Exercise instructions: Return exactly the lines of the records below, starting at the line that contains "end Sys2Proof.Laws.RowMatch" and ending at the line that contains "((voiceTick params m n v).op.get i).stage", with both of those lines kept.

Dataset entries
▼

-- ==== Sys2Proof/Laws/Network.lean ====
section
/-! SUPPORT. What one voice tick does to each field of a voice, the frames of the note flags, what `logSin` reads of
its argument, and the mix as a sum over the voices. -/

namespace Sys2Proof.Machine

@[simp] theorem voiceTick_gateNew (P : Params) (m n : Mode) (v : Voice) : (voiceTick P m n v).gateNew = v.gateNew := by
  simp [voiceTick, networkHistory, prepared]

@[simp] theorem voiceTick_gate (P : Params) (m n : Mode) (v : Voice) : (voiceTick P m n v).gate = v.gateNew := by
  simp [voiceTick, networkHistory, prepared]

@[simp] theorem voiceTick_gateOld (P : Params) (m n : Mode) (v : Voice) : (voiceTick P m n v).gateOld = v.gate := by
  simp [voiceTick, networkHistory, prepared]

@[simp] theorem voiceTick_note (P : Params) (m n : Mode) (v : Voice) : (voiceTick P m n v).note = v.note := by
  simp [voiceTick, networkHistory, prepared]

@[simp] theorem voiceTick_vel (P : Params) (m n : Mode) (v : Voice) : (voiceTick P m n v).vel = v.vel := by
  simp [voiceTick, networkHistory, prepared]

@[simp] theorem voiceTick_noteOn (P : Params) (m n : Mode) (v : Voice) : (voiceTick P m n v).noteOn = v.noteOn := by
  simp [voiceTick, networkHistory, prepared]

@[simp] theorem voiceTick_sustaining (P : Params) (m n : Mode) (v : Voice) :
    (voiceTick P m n v).sustaining = v.sustaining := by
  simp [voiceTick, networkHistory, prepared]

@[simp] theorem voiceTick_eg (P : Params) (m n : Mode) (v : Voice) : (voiceTick P m n v).eg = v.eg := by
  simp [voiceTick, networkHistory, prepared]

/-- Each operator of a voice after a tick: its envelope, then its phase, then its amplitude. -/
@[simp] theorem voiceTick_op (P : Params) (m n : Mode) (v : Voice) (i : OpIdx) :
    (voiceTick P m n v).op.get i =
      ampStep (v.eg.get i) v.vel (phaseStep (egStep P v.gateOld v.gate (v.op.get i))) := by
  simp [voiceTick, networkHistory, prepared]

/-- Each operator of a voice as the network sees it. -/
@[simp] theorem prepared_op (P : Params) (v : Voice) (i : OpIdx) :
    (prepared P v).op.get i =
      ampStep (v.eg.get i) v.vel (phaseStep (egStep P v.gateOld v.gate (v.op.get i))) := by
  simp [prepared]

@[simp] theorem releaseFlags_op (note : BitVec 7) (v : Voice) : (releaseFlags note v).op = v.op := by
  unfold releaseFlags; split <;> rfl

@[simp] theorem releaseFlags_eg (note : BitVec 7) (v : Voice) : (releaseFlags note v).eg = v.eg := by
  unfold releaseFlags; split <;> rfl

@[simp] theorem releaseFlags_gate (note : BitVec 7) (v : Voice) : (releaseFlags note v).gate = v.gate := by
  unfold releaseFlags; split <;> rfl

@[simp] theorem releaseFlags_gateOld (note : BitVec 7) (v : Voice) : (releaseFlags note v).gateOld = v.gateOld := by
  unfold releaseFlags; split <;> rfl

@[simp] theorem releaseFlags_note (note : BitVec 7) (v : Voice) : (releaseFlags note v).note = v.note := by
  unfold releaseFlags; split <;> rfl

@[simp] theorem releaseFlags_vel (note : BitVec 7) (v : Voice) : (releaseFlags note v).vel = v.vel := by
  unfold releaseFlags; split <;> rfl

@[simp] theorem releaseFlags_sustaining (note : BitVec 7) (v : Voice) :
    (releaseFlags note v).sustaining = v.sustaining := by
  unfold releaseFlags; split <;> rfl

@[simp] theorem releaseFlags_m1old1 (note : BitVec 7) (v : Voice) : (releaseFlags note v).m1old1 = v.m1old1 := by
  unfold releaseFlags; split <;> rfl

@[simp] theorem releaseFlags_m1old2 (note : BitVec 7) (v : Voice) : (releaseFlags note v).m1old2 = v.m1old2 := by
  unfold releaseFlags; split <;> rfl

@[simp] theorem releaseFlags_m2old1 (note : BitVec 7) (v : Voice) : (releaseFlags note v).m2old1 = v.m2old1 := by
  unfold releaseFlags; split <;> rfl

@[simp] theorem releaseFlags_m2old2 (note : BitVec 7) (v : Voice) : (releaseFlags note v).m2old2 = v.m2old2 := by
  unfold releaseFlags; split <;> rfl

/-- `logSin` reads its argument modulo 1024. -/
theorem logSin_congr (P : Params) {p q : Int} (h : BitVec.ofInt 10 p = BitVec.ofInt 10 q) : logSin P p = logSin P q := by
  simp only [logSin, h]

/-- With `PI2_GATE_QUIRK` off, as it is by default, each cut-off tests its own modulator. -/
theorem modGateAmp_own (mode : Mode) (v : Voice) (st : StackId) :
    modGateAmp params mode v st = v.amp (modulatorOf st) := by
  cases st <;> rfl

/-- The mix is the sum over the voice file. -/
theorem mixSum_eq_sum (P : Params) (s : State) :
    mixSum P s = ∑ v : Fin 32, voiceSample P s.mode1 s.mode2 (s.voice v) := by
  rw [← List.sum_ofFn]
  simp only [mixSum]
  congr 1
  apply List.ext_getElem
  · simp
  · intro i _ _
    simp only [List.getElem_map, List.getElem_ofFn, State.voice, Vector.getElem_toList]

end Sys2Proof.Machine
end

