-- ==== Sys2Proof/Laws/PerInstr.lean ====
section
/-! SUPPORT. The family RowMatch, one lemma a constructor: the encoded word of a command matches its own row of
rule R113. -/

namespace Sys2Proof.Laws.RowMatch

/-- The word of `i` agrees with the row of `i` on every bit of its mask. -/
def Statement (i : Instr) : Prop := encode i &&& (rowOf i).mask = (rowOf i).value

theorem init : Statement .init := by unfold Statement; decide

theorem selpatch (idx : BitVec 8) : Statement (.selpatch idx) := by
  revert idx; unfold Statement; decide +kernel

theorem noteon (note vel : BitVec 7) : Statement (.noteon note vel) := by
  unfold Statement encode rowOf
  ext i hi
  simp only [BitVec.getElem_and, BitVec.getElem_append]
  interval_cases i <;> simp

theorem noteoff (note : BitVec 7) : Statement (.noteoff note) := by
  revert note; unfold Statement; decide +kernel

theorem sustain (down : Bool) : Statement (.sustain down) := by revert down; unfold Statement; decide

theorem tick : Statement .tick := by unfold Statement; decide

theorem chorus : Statement .chorus := by unfold Statement; decide

theorem setmode (stack : StackId) (mode : Mode) : Statement (.setmode stack mode) := by
  cases stack <;> cases mode <;> (unfold Statement; decide)

end Sys2Proof.Laws.RowMatch
end

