/-- Without a request a voice stays at rest for any number of ticks. -/
theorem Voice.AtRest.iterate_voiceTick {v : Voice} (h : v.AtRest) (hnew : v.gateNew = false) (m n : Mode) (k : Nat) :
    ((voiceTick params m n)^[k] v).AtRest ∧ ((voiceTick params m n)^[k] v).gateNew = false := by
  induction k with
  | zero => exact ⟨h, hnew⟩
  | succ k ih =>
    obtain ⟨hrest, hlow⟩ := ih
    rw [Function.iterate_succ_apply']
    exact ⟨hrest.after_voiceTick hlow m n, (voiceTick_gateNew params m n _).trans hlow⟩

/-! ### The ticks and the NOTEOFF after a NOTEON -/

/-- Rules R242 and R243: where a NOTEON passes its checks, the machine runs on with `RRIDX` advanced and the voice that
`RRIDX` named triggered. -/
theorem exists_exec_noteon {s : State} (hrun : s.Running) (hsel : s.patchSel.v = true) {note : BitVec 7}
    (hlo : params.keyLo ≤ note.toNat) (hhi : note.toNat ≤ params.keyHi) (vel : BitVec 7) :
    ∃ t, exec (.noteon note vel) s = .next t ∧ t.Running ∧ t.rridx = s.rridx + 1#5 ∧
      t.voice (voiceIdx s.rridx) =
        triggerVoice (keyParam params s.patchSel.idx note) note vel (s.voice (voiceIdx s.rridx)) :=
  ⟨_, exec_noteon_supported hrun hsel hlo hhi vel, hrun, rfl, State.setVoice_voice_same _ _ _⟩

/-- A rising edge leaves every operator out of the idle stage, its attack rate above `EA_INIT` (rules R173, R174). -/
theorem voiceTick_op_rising {v : Voice} (hgate : v.gate = true) (hold : v.gateOld = false) (m n : Mode) (i : OpIdx) :
    ((voiceTick params m n v).op.get i).stage ≠ .idle ∧
    ((voiceTick params m n v).op.get i).ea.toNat = min (params.eaInit.toNat + (v.op.get i).ar.toNat) 0xFFFFF := by
  obtain ⟨hea, hstage⟩ := egStep_attack_ea_stage (P := params) (gateOld := false) (o := v.op.get i) rfl rfl
  rw [voiceTick_op, hgate, hold]
  refine ⟨?_, hea⟩
  rw [ampStep_stage, phaseStep_stage, hstage]
  split <;> decide

/-- The voice a NOTEON takes holds the note, so the NOTEOFF of that note withdraws its request with the pedal up. -/
theorem releaseFlags_triggerVoice_gateNew {v : Voice} (hpedal : v.sustaining = false) (k : Quad KeyParams)
    (note vel : BitVec 7) : (releaseFlags note (triggerVoice k note vel v)).gateNew = false := by
  rw [releaseFlags_eq, if_pos ⟨rfl, rfl⟩]
  exact if_pos hpedal

/-- Rule R251 for a note in the key range. -/
theorem exec_noteoff_supported {s : State} (hrun : s.Running) {note : BitVec 7} (hlo : params.keyLo ≤ note.toNat)
    (hhi : note.toNat ≤ params.keyHi) : exec (.noteoff note) s = .next (s.mapVoice (releaseFlags note)) := by
  obtain ⟨hf, hr⟩ := hrun
  rw [exec_running hf hr, effect, noteoff_supported hlo hhi]

end Sys2Proof.Machine

/-! ### The statements -/

open Sys2Proof Sys2Proof.Machine

/-- Settles O9: without the reset input a step of a halted machine has nothing to do or ignores a word. -/
theorem onlyResetClearsAFault : Obligations.OnlyResetClearsAFault := by
  refine ⟨fun s rest hp => step_reset hp, fun s t h hf hne => ?_⟩
  obtain ⟨hignored, -⟩ := haltIgnoresEveryWord
  rcases hp : s.port with _ | ⟨w | _, rest⟩
  · cases (step_empty hp).symm.trans h
    exact ⟨hf, rfl⟩
  · cases (hignored s w rest hf hp).symm.trans h
    exact ⟨hf, rfl⟩
  · exact absurd hp (hne rest)
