-- ==== Sys2Proof/Machine/Flags.lean ====
section
/-! DEFINITION. The flags of the Attention Unit: terminations and their unsensed flags, condition-changed flags, the
CUSTODY and FAULTS raises, the pending set and the vector (10). -/

namespace Sys2Proof.Machine

/-- Leaves a termination: the record replaces the one before it, unsensed set (R191, R192). -/
def TermSlot.leave (_ : TermSlot) (t : Termination) : TermSlot := { record := some t, unsensed := true }

def Part.termReader (p : Part) (l : Fin 6) (t : Termination) : Part :=
  p.modReader l fun r => { r with term := r.term.leave t }
def Part.termDest (p : Part) (d : Fin 4) (t : Termination) : Part :=
  p.modDest d fun r => { r with term := r.term.leave t }
def Part.termRender (p : Part) (t : Termination) : Part :=
  { p with render := { p.render with term := p.render.term.leave t } }
def Part.termChannel (p : Part) (c : Fin 2) (t : Termination) : Part :=
  p.modChannel c fun r => { r with term := r.term.leave t }

/-- Sets a lane's condition-changed flag (R193). -/
def Part.changedReader (p : Part) (l : Fin 6) : Part := p.modReader l fun r => { r with changed := true }
def Part.changedDest (p : Part) (d : Fin 4) : Part := p.modDest d fun r => { r with changed := true }

/-- A CUSTODY raise (R9, R196). -/
def Part.raiseCustody (p : Part) : Part := { p with attention := { p.attention with custody := true } }

/-- A FAULTS raise (R114, R197). -/
def Part.raiseFaults (p : Part) : Part := { p with attention := { p.attention with faults := true } }

/-- Whether a source is in the pending set (R195). -/
def Part.sourcePending (p : Part) (n : Nat) : Bool :=
  match n with
  | 10 => p.attention.custody
  | 11 => p.attention.faults
  | 12 => p.render.term.unsensed
  | 13 => (p.channel 0).term.unsensed
  | 14 => (p.channel 1).term.unsensed
  | n =>
    match unitAt 4 n with
    | some d => (p.dest d).term.unsensed || (p.dest d).changed
    | none =>
      match unitAt 6 (n - 4) with
      | some l => (p.reader l).term.unsensed || (p.reader l).changed
      | none => false

/-- The fifteen sources in priority order. -/
def allSources : List Nat := [0, 1, 2, 3, 4, 5, 6, 7, 8, 9, 10, 11, 12, 13, 14]

/-- The number of the highest-priority source that is pending and unmasked, or 15 (R199). -/
def Part.formVector (p : Part) : Nat :=
  (allSources.find? fun n => p.sourcePending n && !p.attention.mask.getLsbD n).getD 15

/-- Forms the vector anew, the last step of an event, and sends an interrupt message when it changes from 15 to a source
(R199). -/
def Part.reformVector (p : Part) : Part :=
  let v := p.formVector
  let q := if p.attention.vector = 15 ∧ v ≠ 15 then p.emit (.interrupt v) else p
  { q with attention := { q.attention with vector := v } }

end Sys2Proof.Machine
end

▲

Solution below:
end Sys2Proof.Laws.RowMatch
end

/-- Without a request a voice stays at rest for any number of ticks. -/
theorem Voice.AtRest.iterate_voiceTick {v : Voice} (h : v.AtRest) (hnew : v.gateNew = false) (m n : Mode) (k : Nat) :
    ((voiceTick params m n)^[k] v).AtRest ∧ ((voiceTick params m n)^[k] v).gateNew = false := by
  induction k with
  | zero => exact ⟨h, hnew⟩
  | succ k ih =>
    obtain ⟨hrest, hlow⟩ := ih
    rw [Function.iterate_succ_apply']
    exact ⟨hrest.after_voiceTick hlow m n, (voiceTick_gateNew params m n _).trans hlow⟩

/-! ### The ticks and the NOTEOFF after a NOTEON -/

/-- Rules R242 and R243: where a NOTEON passes its checks, the machine runs on with `RRIDX` advanced and the voice that
`RRIDX` named triggered. -/
theorem exists_exec_noteon {s : State} (hrun : s.Running) (hsel : s.patchSel.v = true) {note : BitVec 7}
    (hlo : params.keyLo ≤ note.toNat) (hhi : note.toNat ≤ params.keyHi) (vel : BitVec 7) :
    ∃ t, exec (.noteon note vel) s = .next t ∧ t.Running ∧ t.rridx = s.rridx + 1#5 ∧
      t.voice (voiceIdx s.rridx) =
        triggerVoice (keyParam params s.patchSel.idx note) note vel (s.voice (voiceIdx s.rridx)) :=
  ⟨_, exec_noteon_supported hrun hsel hlo hhi vel, hrun, rfl, State.setVoice_voice_same _ _ _⟩

/-- A rising edge leaves every operator out of the idle stage, its attack rate above `EA_INIT` (rules R173, R174). -/
theorem voiceTick_op_rising {v : Voice} (hgate : v.gate = true) (hold : v.gateOld = false) (m n : Mode) (i : OpIdx) :
    ((voiceTick params m n v).op.get i).stage ≠ .idle ∧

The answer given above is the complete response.